* _Provided material_:
/-! ## Instructions that complete -/

/-- A sound wave none of whose active threads is parked or waits for a page. -/
def Issuing (s : State) : Prop := LanesSound s ∧ ∀ l ∈ s.activeNow, l.th.park = none ∧ l.th.pages = []
/-- The registers, predicates, latches, PC and trap registers of a thread are as they were. -/
def KeepsThread (s t : State) (k : Nat) : Prop :=
  (t.thread? k).isSome = (s.thread? k).isSome ∧ (t.thread k).v = (s.thread k).v ∧ (t.thread k).p = (s.thread k).p ∧
    (t.thread k).q = (s.thread k).q ∧ (t.thread k).pc = (s.thread k).pc ∧ (t.thread k).trap = (s.thread k).trap ∧
    (t.thread k).savedQ = (s.thread k).savedQ
/-- Every executing thread has its result and stands at the successor, every other active thread stands at the successor and
is otherwise as it was, and every thread outside the wave's active ones is kept. -/
def DoneOn (f : Fields) (s t : State) (o : Lane → LaneOut) : Prop :=
  (∀ l ∈ s.execLanes f, t.thread? l.id = some (writeOut f (o l) (nextTh s l.th))) ∧
  (∀ l ∈ s.activeNow, guardOk f l.th = false → t.thread? l.id = some (nextTh s l.th)) ∧
  ∀ k, k ∉ s.activeNow.map Lane.id → KeepsThread s t k
/-- A thread without its reservation, which a write by another agent clears (spec 11 R230). -/
def Thread.bare (t : Thread) : Thread := { t with resv := none }
/-- As DoneOn, but for the reservations of threads. -/
def DoneBare (f : Fields) (s t : State) (o : Lane → LaneOut) : Prop :=
  (∀ l ∈ s.execLanes f, (t.thread? l.id).map Thread.bare = some (writeOut f (o l) (nextTh s l.th)).bare) ∧
  (∀ l ∈ s.activeNow, guardOk f l.th = false → (t.thread? l.id).map Thread.bare = some (nextTh s l.th).bare) ∧
  ∀ k, k ∉ s.activeNow.map Lane.id → (t.thread? k).map Thread.bare = (s.thread? k).map Thread.bare
/-- No thread but k holds a reservation on a line. -/
def NoResvBut (t : State) (k line : Nat) : Prop := ∀ j x r, j ≠ k → t.thread? j = some x → x.resv = some r → r.line ≠ line
/-- No result. -/
def noResult (_ : Lane) : LaneOut := .none

/-- Every executing thread is what a function of its lane says; every other active thread stands at the successor and is
otherwise as it was; no other thread has changed. -/
def LanesBecome (f : Fields) (s t : State) (g : Lane → Thread) : Prop :=
  (∀ l ∈ s.execLanes f, t.thread? l.id = some (g l)) ∧
    (∀ l ∈ s.activeNow, guardOk f l.th = false → t.thread? l.id = some (nextTh s l.th)) ∧
    ∀ k, k ∉ s.activeNow.map Lane.id → t.thread? k = s.thread? k
/-- A thread that a privileged trap has stopped at an address (spec 21 R399). -/
def Thread.stoppedAt (t : Thread) (pc : DWord) (resume : Option DWord) : Thread :=
  { t with
    stopped := true, pc := pc, park := none, resv := none, awaits := none, reply := none, batch := none, pages := []
    resume := resume }
/-- A core has counted one trap more and queued it, may have marked the open breakdown of a sampled instruction as trapped, and is
otherwise as it was, as is every other core. -/
def TrapQueued (s t : State) (c : Nat) (tr : Trap) : Prop :=
  t.core c = { s.core c with traps := (s.core c).traps ++ [tr], trpCnt := satInc (s.core c).trpCnt 1, brk := (t.core c).brk } ∧
    ((t.core c).brk = (s.core c).brk ∨ (t.core c).brk = (s.core c).brk.map fun b => (b.1, b.2.1, b.2.2.1, b.2.2.2.1, true)) ∧
    (∀ d, d ≠ c → t.core d = s.core d) ∧ SameButThreadsCores s t

/-! ## Global addresses -/

/-- The L1 of a core holds no SWM line and no partial. -/
def QuietL1 (s : State) (c : Nat) : Prop := ∀ e ∈ (s.core c).l1, e.2.st ≠ .swm ∧ e.2.st ≠ .b
/-- A line is in no bunting state, and no transaction is in progress on it. -/
def CalmLine (s : State) (line : Nat) : Prop := (dirOf s line).st ≠ .b ∧ (dirOf s line).pending = false
/-- A lane of the issuing core holds no earlier answer; its global address passes its checks and lies in local memory, in a calm
line that is not poisoned. -/
def PlainAt (f : Fields) (s : State) (need : Need) (n : Nat) (l : Lane) (x : Xlat) : Prop :=
  checkGlobal s (whoOf s l.th) need n (globalEa f l.th) = .ok x ∧ isLocal x.pa = true ∧ poisoned s x.pa = false ∧
    CalmLine s (lineOf x.pa) ∧ QuietL1 s (s.coreOf l.th) ∧ s.hereCore = s.coreOf l.th ∧ l.th.reply = none
/-- The ordering of an instruction on the executing threads' words waits for no remote access: a release does not, and neither
does ordering that names a word in an SWM or UNC page (spec 10 R194). -/
def NoOrderWait (f : Fields) (s : State) (xl : Lane → Xlat) (acq rel : Bool) : Prop :=
  ∀ l ∈ s.execLanes f, (rel = true → releaseWaits s l.id f.scope = false) ∧
    ((acq || rel) = true → (∃ k ∈ s.execLanes f, (xl k).mode ≠ 0) → remoteOpen s l.id = false)
/-- The data of an access is at hand: it needs no miss. -/
def AtHand (s : State) (x : Xlat) (n : Nat) : Prop := viaL1 x = true → sectorHit s s.hereCore x n = true

/-- One lane executes; its address is plain, and the access waits for nothing: neither for order, nor for the host, nor for room,
before its release side and after it, nor, where it runs near, for data. -/
def OnePlain (f : Fields) (s : State) (need : Need) (n : Nat) (near : State → Lane → Xlat → Bool) (acq rel : Bool) (l : Lane) (x : Xlat) : Prop :=
  LanesSound s ∧ s.execLanes f = [l] ∧ PlainAt f s need n l x ∧ writeWait s s.hereCore x.mode x.pa = none ∧
    writeWait (releaseBefore f rel [(l, x)] s) s.hereCore x.mode x.pa = none ∧ NoOrderWait f s (fun _ => x) acq rel ∧ (needsData f near s (l, x) = true → sectorHit s s.hereCore x n = true)
/-- Replay neither records nor plays the grid of a lane. -/
def Unrecorded (s : State) (l : Lane) : Prop := (s.gridOf l.th).recording = false ∧ (s.gridOf l.th).playing = false
/-- A core's own copy of a line holds n bytes of a list from an address, each marked as its own. -/
def CopyHolds (t : State) (c pa : Nat) (st : L1State) (bs : List Byte) : Prop :=
  ∃ e, l1Line t c (lineOf pa) = some e ∧ e.st = st ∧
    ∀ k, k < bs.length → e.bytes.extractLsb' (8 * (pa % 256 + k)) 8 = bs.getD k 0

/-- A core does not hold a line, and has room for it in its set. -/
def RoomFor (s : State) (c line : Nat) : Prop := l1Line s c line = none ∧ victimOf s c line = none
/-- No transaction is in progress on a line, in a directory state. -/
def Idle (s : State) (line : Nat) (st : DirState) : Prop := (dirOf s line).pending = false ∧ (dirOf s line).st = st

/-! ## The engine group of a core -/

/-- Nothing but threads and one core differs. -/
def OneCore (s t : State) (c : Nat) : Prop := SameButThreadsCores s t ∧ ∀ d, d ≠ c → t.core d = s.core d
/-- The issuing wave executes an instruction once, for its lowest executing lane l, and its team owns the engine group of
its core. -/
def GroupReady (f : Fields) (s : State) (l : Lane) : Prop :=
  Issuing s ∧ s.inEngine = false ∧ (s.execLanes f).head? = some l ∧ (s.core (s.coreOf l.th)).owner = some s.hereTeam
/-- The wave's threads have the result o, and nothing else has changed but the engine group and copy engine of the core and
the waits of threads for them. -/
def GroupDone (f : Fields) (s t : State) (l : Lane) (o : LaneOut) : Prop :=
  DoneOn f s t (fun _ => o) ∧ OneCore s t (s.coreOf l.th) ∧
    t.core (s.coreOf l.th) =
      { s.core (s.coreOf l.th) with group := t.group (s.coreOf l.th), cpe := t.cpe (s.coreOf l.th) }
/-- Every executing thread waits for a reason at its instruction; the wave's other active threads advance, and nothing but
threads has changed. -/
def AllWait (f : Fields) (s t : State) (p : Park) : Prop :=
  (∀ l ∈ s.execLanes f, ∃ x, t.thread? l.id = some x ∧ x.park = some p ∧ x.pc = (s.wave s.curWave).pc ∧ x.v = l.th.v ∧ x.p = l.th.p) ∧
    (∀ l ∈ s.activeNow, guardOk f l.th = false → t.thread? l.id = some (nextTh s l.th)) ∧
    (∀ k, k ∉ s.activeNow.map Lane.id → t.thread? k = s.thread? k) ∧ SameButThreads s t

/-- An entry of an accumulate: from the fragment's row, the active bank of the column's macro and the old value. -/
def mmaEntry (sr fmt row0 : Nat) (fr : Frag) (x : Mxe) (r c old : Nat) : Nat :=
  match x.active (c / 64) with
  | some b =>
    (accumulate sr fmt (fr.codes.getD (r - row0) 0) (fr.rows.getD (r - row0) []) (b.ecode.getD (c % 64) 0)
      ((List.range 24).map fun k => b.sig.getD (64 * k + c % 64) 0) old).e % 2 ^ 36
  | none => old

/-! ## Scratchpads -/

/-- A team without its resident pages, which a use of a scratchpad page may change (spec 09 R172). -/
def Team.bare (t : Team) : Team := { t with pages := [] }
/-- Nothing but the resident pages of teams differs. -/
def PagesOnly (s t : State) : Prop :=
  t = { s with work := { s.work with teams := t.work.teams } } ∧ ∀ k, (t.team? k).map Team.bare = (s.team? k).map Team.bare
/-- Where a lane's scratchpad access lands: in its own team's scratchpad, or through the window in that of a team of its gang, on a
page that is in its frame or whose team is away, and whose byte is not poisoned. -/
def PadAt (f : Fields) (s : State) (window : Bool) (n : Nat) (l : Lane) (team off : Nat) : Prop :=
  (if window then checkWindow s l.th.team n (offsetEa f l.th) = .ok (team, off)
    else team = l.th.team ∧ off = (offsetEa f l.th).toNat ∧ checkScratch s team n off = none) ∧
    pageReached s team (off / 4096) = true ∧ backPoisoned s team off = false
/-- An object whose read touches nothing but the use of its scratchpad page: in a scratchpad, or in a calm line while no device
write waits for a snoop. -/
def PlainLoc (s : State) : Loc → Prop
  | .scr _ _ => True
  | .glob _ pa => CalmLine s (lineOf pa) ∧ s.home.hostHeld = []
/-- The bytes of an object. -/
def locBytes (s : State) (n : Nat) : Loc → List Byte
  | .scr t o => scratchBytes s t o n
  | .glob _ pa => homeBytes s pa n
/-- Every team but one is as it was but for resident pages, and that one's scratchpad has bytes written at an offset. -/
def PadWritten (s t : State) (team off : Nat) (bs : List Byte) : Prop :=
  ∀ k, (t.team? k).map Team.bare =
    if k = team then (s.team? k).map fun x => { x.bare with scratch := Mem.put 0 x.scratch off bs } else (s.team? k).map Team.bare
/-- The bytes of an object have been written, and no other byte of memory or of a scratchpad has. -/
def LocWritten (s t : State) (p : Loc) (bs : List Byte) : Prop :=
  match p with
  | .scr team off => t.mem = s.mem ∧ PadWritten s t team off bs
  | .glob _ pa => t.mem = Mem.put 0 s.mem pa bs ∧ ∀ k, (t.team? k).map Team.bare = (s.team? k).map Team.bare

/-! ## Issue -/

/-- The machine as wave k is chosen to issue, and as its active threads have been noted to issue. -/
def chosen (s : State) (k : Nat) : State := { s with cur := .wave k }.modWave k fun w => { w with lastIssue := s.clock, forming := none }
def atIssue (s : State) (k : Nat) : State :=
  (chosen s k).modThreads ((activeLanes (chosen s k)).map Lane.id) fun t => { t with lastIssue := s.clock }
/-- Wave k issues the single instruction i, u being the machine once its line has been entered: the line passes its checks, the
slot is no first slot of a pair, its word decodes to i, no thread is at its first fetch, and where the word carries S no
thread has a cancellation to take, a breakpoint or a step, and the wave need not stay before the safe point. -/
def IssuesAlone (s : State) (k : Nat) (i : Instr) (u : State) : Prop :=
  ∃ l0 slot l, (activeLanes (chosen s k)).head? = some l0 ∧ slotOf ((atIssue s k).wave k).pc = some slot ∧
    enterLine (whoOf (atIssue s k) l0.th) (atIssue s k) = (.ok l, u) ∧
    (tplPairs (lineTpl l)).contains slot = false ∧ u.here.word = lineSlot l slot ∧ decodeWord (waveEnv u l0.th) (lineSlot l slot) = .ok i ∧
    (∀ x ∈ activeLanes u, x.th.entryCheck = false) ∧
    ((lineSlot l slot).getLsbD 79 = true → refused u (u.wave k) = false ∧ stopsHere u = none ∧
      ∀ x ∈ activeLanes u, x.th.cancel.isSome = true → x.th.handlerOf.isSome = true)
/-- The instruction of a wave about to run: resume marks at a safe point are used up, and a sampled instruction is counted. -/
def beforeRun (k : Nat) (i : Instr) (f : Fields) (u : State) : State :=
  let w := u.wave k
  let ls := activeLanes u
  let u0 := if f.stop then u.modThreads (ls.map Lane.id) fun t =>
      { t with resume := if t.resume == some w.pc then none else t.resume, restoreQ := t.restoreQ && restores i } else u
  if ls.any fun l => l.th.resume == some w.pc then u0 else sampleMem i u0

/-! ## Copies -/

/-- A global barrier object of a copy passes its checks. -/
def BarOk (s : State) (c : Nat) (x : Copy) : Prop :=
  x.be = true → x.bsp = false →
    ∃ a, checkGlobal s (copyWho s c x) { r := true, w := true, rmw := true } 64 x.bar = .ok a ∧ a.mode = 0
/-- The next sector of a scratchpad copy that nothing holds back. -/
structure SectorReady (s : State) (c : Nat) (x : Copy) : Prop where
  thawed : s.guidon.frozen = false
  runs : (s.pair (c / 2)).stop = false
  unhalted : (s.cpe c).halt = none
  next : nextCopy s (s.cpe c).q [] = some x
  begun : x.begun = true
  form : x.form = 2
  whole : x.part = 0
  role : (s.team x.team).role = .single
  plain : x.be = false
  aligned : (x.unit x.dst.toNat x.done).2.2 % 64 = 0
  stays : ∀ p ∈ x.padSpans s, inTransit s p.1 p.2.1 p.2.2 = false
  sound : backPoisoned s x.team (x.unit x.dst.toNat x.done).1.1 = false

end Sys2Proof.Machine
end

* _How to complete this task_:
Copy out each line in the preceding records that contains "lineSlot".

* _Answer section_:
    (tplPairs (lineTpl l)).contains slot = false ∧ u.here.word = lineSlot l slot ∧ decodeWord (waveEnv u l0.th) (lineSlot l slot) = .ok i ∧
    ((lineSlot l slot).getLsbD 79 = true → refused u (u.wave k) = false ∧ stopsHere u = none ∧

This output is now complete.